Leo please! When you get a chance.


----------



## Glass Fish (Feb 16, 2014)

Wow! Leo is pretty!


----------



## cowboy (Apr 14, 2013)

Glass Fish said:


> Okay!! Tennesassy is finished! I actually finished it last week but hardware problems stopped me from posting it.
> Tenesassy's picture was a little bit unclear so I may not have gotten some details perfectly but I hope you still like it.

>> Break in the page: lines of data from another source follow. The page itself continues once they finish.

/-- Reserved bytes and the reserved bits of registers (R6) are zero, and fields within their ranges (R7, R351, R352). -/
def groupImageOk (b : List Byte) (owner ctx : Nat) : Bool :=
  decide (num b 0 2 = 1) && decide (num b 2 1 < 4) && decide (num b 3 1 = owner) && decide (num b 4 1 = ctx) && decide (num b 5 1 < 32) && decide (num b 6 1 ≤ 4)
    && decide (num b 7 1 ≤ 4) && decide (num b 8 8 < 2 ^ 56) && decide (num b 8 8 % 4 = 0) && (List.range 5).all (fun i => decide (num b (0x34 + i) 1 < 64))
    && (decide (num b 0x39 1 < 16) || decide (num b 0x39 1 = 0xFF)) && allZero ((b.drop 0x3C).take 4) && decide (num b 0xE0 1 < 128) && allZero ((b.drop 0xE1).take 31)
    && recordOrder.zipIdx.all (fun p => !(num b 0x160 1).testBit p.2 || pendOk p.1 (num b (0x100 + 16 * p.2) 4) (num b (0x104 + 16 * p.2) 4))
    && decide (num b 0x160 1 < 64) && decide (num b 0x161 1 < 64) && allZero ((b.drop 0x162).take 14)
    && (List.range 8).all (fun k => decide (num b (0x188 + 16 * k) 1 < 2) && allZero ((b.drop (0x189 + 16 * k)).take 7))
    && (List.range 32).all (fun t => let o := 0x240 + 32 * t
      decide (num b (o + 16) 1 < 4) && decide (num b (o + 17) 1 < 8) && decide (num b (o + 18) 1 < 4) && decide (num b (o + 19) 1 < 8) && decide (num b (o + 20) 1 < 128)
        && decide (num b (o + 21) 1 < 2) && decide (num b o 8 < 2 ^ 56) && decide (num b (o + 8) 8 < 2 ^ 56)
        && decide (num b o 8 % 4 = 0) && decide (num b (o + 8) 8 % 4 = 0) && allZero ((b.drop (o + 22)).take 10))
    && decide (num b 0x18 4 < 16) && decide (num b 0x1C 4 < 4) && decide (num b 0x24 4 &&& 0x71F = num b 0x24 4) && loopsOk b 0x40 && loopsOk b 0x90
    && (decide (num b 0x759 1 < 12) || decide (num b 0x759 1 = 0xFF)) && decide (num b 0x758 1 ≤ 2) && allZero ((b.drop 0x75A).take 2) && allZero ((b.drop 0x764).take 156)

def word (b : List Byte) (i : Nat) : Word := BitVec.ofNat 32 (num b i 4)
def stateOf (c k : Nat) : TState := [TState.running, .parked, .joined (BitVec.ofNat 3 k), .ended].getD c .ended

def loopsOf (b : List Byte) (o : Nat) : FMap LoopReg :=
  (List.range 4).foldl (fun m k => mapSet {} m k ⟨BitVec.ofNat 56 (num b (o + 8 * k) 8), BitVec.ofNat 56 (num b (o + 32 + 8 * k) 8), word b (o + 64 + 4 * k)⟩) []

/-- A group with the fields of an image; a barrier wait it restores was issued at the word before its PC. What is in flight stays the group's own, a lease
request and the number of its batches beyond the image's 16 bits among it (R267, R384). The wait slot and WAITED are the image's: see `recheckWait` for a
phase that has completed meanwhile. -/
def Group.fromImage (g : Group) (b : List Byte) : Group :=
  let thread (t : Nat) : Thread := let o := 0x240 + 32 * t
    ⟨stateOf (num b (o + 16) 1) (num b (o + 17) 1), BitVec.ofNat 56 (num b o 8), decide (num b (o + 21) 1 = 1)⟩
  let framed (t : Nat) : Thread := let o := 0x240 + 32 * t
    ⟨stateOf (num b (o + 18) 1) (num b (o + 19) 1), BitVec.ofNat 56 (num b (o + 8) 8), false⟩
  { g with
    pc := BitVec.ofNat 56 (num b 8 8), trapPc := BitVec.ofNat 64 (num b 0x10 8), flags := word b 0x18, flagArm := word b 0x1C
    tmask := word b 0x20, tcause := word b 0x24, tdetA := word b 0x28, tdetB := word b 0x2C, tdetC := word b 0x30
    trapMode := decide (num b 2 1 % 2 = 1), noResume := (word b 0x24).getLsbD 9, n := num b 6 1, loops := loopsOf b 0x40
    waitSlot := if num b 0x39 1 = 0xFF then none else some (num b 0x39 1), batch := g.batch / 65536 * 65536 + num b 0x3A 2
    frame := ⟨(List.range 32).foldl (fun m t => mapSet {} m t (framed t)) [], num b 7 1, loopsOf b 0x90,
      if g.trapMode then g.frame.first else [word b 0x24, word b 0x28, word b 0x2C, word b 0x30]⟩
    q := BitVec.ofNat 7 (num b 0xE0 1)
    pend := (recordOrder.zipIdx).foldl (fun m p => let o := 0x100 + 16 * p.2
      if (num b 0x160 1).testBit p.2 then mapPut m p.1 { a := word b o, b := word b (o + 4), c := word b (o + 8), mask := word b (o + 12), lost := (num b 0x161 1).testBit p.2 } else m) []
    randKey := BitVec.ofNat 64 (num b 0x170 8), randCtr := BitVec.ofNat 64 (num b 0x178 8)
    joins := (List.range 8).foldl (fun m k => let o := 0x180 + 16 * k
      mapSet {} m k ⟨decide (num b (o + 8) 1 = 1), word b (o + 4), word b o⟩) []
    waited := (List.range 16).foldl (fun m i => mapSet 0#32 m i (word b (0x200 + 4 * i))) []
    threads := (List.range 32).foldl (fun m t => mapSet {} m t (thread t)) []
    p := (List.range 7).foldl (fun m i => mapSet 0#32 m i (maskOf (fun t => (num b (0x254 + 32 * t) 1).testBit i))) []
    g := (List.range 64).foldl (fun m i => mapSet 0#32 m i (word b (0x640 + 4 * i))) []
    v := (List.range 2048).foldl (fun m i => mapSet 0#32 m i (word b (0x800 + 4 * i))) []
    xchgN := num b 0x75C 4, treeN := num b 0x760 4, hint := none
    barMark := ⟨BitVec.ofNat 56 (num b 8 8) - 4#56, num b 6 1, loopsOf b 0x40⟩ }

/-! ### The image of a workgroup (R352) -/

/-- The 96 bits of a barrier (R238). -/
def Barrier.bytes (x : Barrier) : List Byte :=
  leBytes 4 (x.engines.toNat + 64 * x.arrived.toNat + 4096 * x.expect.toNat + (if x.latched then 2 ^ 18 else 0)) ++ leBytes 4 x.pending.toNat ++ leBytes 4 x.phase.toNat ++ zeros 4

def barrierOf (old : Barrier) (b : List Byte) (o : Nat) : Barrier :=
  let w := num b o 4
  { old with engines := BitVec.ofNat 6 w, arrived := BitVec.ofNat 6 (w / 64), expect := BitVec.ofNat 6 (w / 4096), latched := w.testBit 18, pending := word b (o + 4), phase := word b (o + 8) }

/-- A reservation record (R258). -/
def Rsv.bytes (r : Rsv) : List Byte :=
  leBytes 8 ((if r.valid then 1 else 0) + 2 ^ 4 * r.fmt.toNat + 2 ^ 9 * r.blen.toNat + 2 ^ 15 * r.offset.toNat + 2 ^ 24 * r.length.toNat + 2 ^ 34 * r.scaleOff.toNat)

def rsvOf (b : List Byte) (o : Nat) : Rsv :=
  let w := num b o 8
  ⟨BitVec.ofNat 14 (w / 2 ^ 34), BitVec.ofNat 10 (w / 2 ^ 24), BitVec.ofNat 9 (w / 2 ^ 15), BitVec.ofNat 6 (w / 2 ^ 9), BitVec.ofNat 5 (w / 2 ^ 4), w.testBit 0⟩

/-- A tensor slot (R69). -/
def Trec.bytes (r : Trec) : List Byte :=
  leBytes 8 r.base.toNat ++ leBytes 1 r.fmt ++ leBytes 1 r.rank ++ zeros 2 ++ leBytes 2 r.rows ++ leBytes 2 r.cols
    ++ (List.range 4).flatMap (fun i => leBytes 4 (r.dims.getD i 0#32).toNat) ++ (List.range 4).flatMap (fun i => leBytes 8 (r.strides.getD i 0#64).toNat)

/-- Operation codes of a commit entry: 0 a store, else 1 + the operation's place among those of majors 0x5B and 0x5C (DESIGN CHOICE, log 34). -/
def AtomOp.commitCode : AtomOp → Nat
  | .addN32 => 1
  | .addN64 => 2
  | .minI32 => 3
  | .maxI32 => 4
  | .minN32 => 5
  | .maxN32 => 6
  | .or => 7
  | .and => 8
  | .exchB32 => 9
  | .casB32 => 10
  | .exchB64 => 11
  | .casB64 => 12
  | .addF32 => 13
  | .minF32 => 14
  | .maxF32 => 15

def commitOp (c : Nat) : Option AtomOp :=
  [none, some .addN32, some .addN64, some .minI32, some .maxI32, some .minN32, some .maxN32, some .or, some .and, some .exchB32, some .casB32, some .exchB64, some .casB64,
    some .addF32, some .minF32, some .maxF32].getD c none

def CommitEntry.bytes (e : CommitEntry) : List Byte :=
  leBytes 8 e.addr ++ (e.value ++ zeros 8).take 8 ++ leBytes 1 ((e.op.map AtomOp.commitCode).getD 0) ++ leBytes 1 e.value.length ++ leBytes 1 e.group ++ zeros 5

def commitOf (b : List Byte) (o n : Nat) : CommitEntry :=
  ⟨num b o 8, (b.drop (o + 8)).take (num b (o + 17) 1), commitOp (num b (o + 16) 1), num b (o + 18) 1, n⟩

/-- The pieces of core-wide state in the order of R352, as tables with their first keys and sizes in bytes. -/
structure CorePart where
  acc : Nat × Nat
  obuf : List (Nat × Nat)
  scale : List (Nat × Nat)
  scratch : Nat × Nat
  deriving DecidableEq, Repr

def CorePart.size (p : CorePart) : Nat := 4 * p.acc.2 + (p.obuf.map (fun x => x.2)).sum + (p.scale.map (fun x => x.2)).sum + p.scratch.2

/-- Scale units of a reservation: those that hold its pairs. -/
def Rsv.scaleUnits (r : Rsv) : Nat × Nat :=
  match opFmtOf r.fmt.toNat with
  | some f => if f.isDx ∧ r.blocks f ≠ 0 then
      let first := r.scaleOff.toNat * 2 / 64
      (first, (r.scaleOff.toNat * 2 + 2 * r.blocks f - 1) / 64 + 1 - first) else (0, 0)
  | none => (0, 0)

/-- Where the core-wide state of a workgroup stands on physical core c. -/
def State.corePart (s : State) (wg c : Nat) (rsvs : List Rsv) : CorePart :=
  let w := s.wgAt wg
  match s.shareOf w.owner w.core with
  | none => ⟨(0, 0), [], [], (0, 0)⟩
  | some sh =>
    let vs := rsvs.filter (fun r => r.valid)
    { acc := (accKey c sh.accFirst 0 0, 1024 * sh.accCount)
      obuf := vs.map (fun r => (c * 262144 + (sh.obufFirst + r.offset.toNat) * 512, 512 * r.length.toNat))
      scale := vs.map (fun r => (c * 32768 + 64 * (sh.scaleFirst + r.scaleUnits.1), 64 * r.scaleUnits.2))
      scratch := if w.scratch = 0 then (0, 0) else (scrKey c sh.scratchBase, w.scratch + 128) }

/-- The reservation records with every result written (R119). -/
def State.rsvs (s : State) (wg : Nat) : List Rsv := (List.range 16).map (fun k => mapGet {} s.rsv (slotKey wg k))

def tableBytes (m : FMap Byte) (x : Nat × Nat) : List Byte := (List.range x.2).map (fun i => mapGet 0#8 m (x.1 + i))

Perfection! Thank you so much. Glad your computer is up and running


----------



## Rosebud975 (Mar 26, 2014)

Wow! Can you do Bob? ( the betta as my avatar) sorry if the pictures not clear lol it was taken ages ago and he's a pain to photograph, I've got more pics on my album in my profile if u need them, ( my computer wont let me upload pics today. Lol)  sorry for any inconvenience!


----------



## Glass Fish (Feb 16, 2014)

Yes yes of course Rosebud, i will do it for everyone who asks. Im taking a break next week because i have visa issues but i will start again soon


----------



## Rosebud975 (Mar 26, 2014)

Thank you :-D


----------



## 12tallyho12 (Jul 14, 2014)

These are so cool ^-^ When I get my Betta I may bug you to make me one of these.


----------



## BlueInkFish (Jan 13, 2013)

Ooooooh, ahhhhh... When you get the chance I'll have to find you and give you a pic of my little fishes for you!


----------



## Tuigirl (Aug 3, 2014)

Your drawings are beautiful!
Are you still doing them?
Would you mind doing one of Lulu?


----------



## BettaStarter24 (Mar 24, 2014)

those are amazing...would you mind doing one of Oliver?


----------



## BettaLittleGirl (Jun 22, 2014)

Do Polaris please! Your drawings are awesome! I just had to save Apollo's drawing..xP


----------



## Flint (Oct 22, 2013)

Where did you learn to vector if you don't mind my asking?


----------



## Kyte (Jan 7, 2014)

Wow these vectors are awesome. If you are still offering these Id love one of my boy Gulliver!


----------



## chok23 (Aug 13, 2014)

Please do one for Quarter.


----------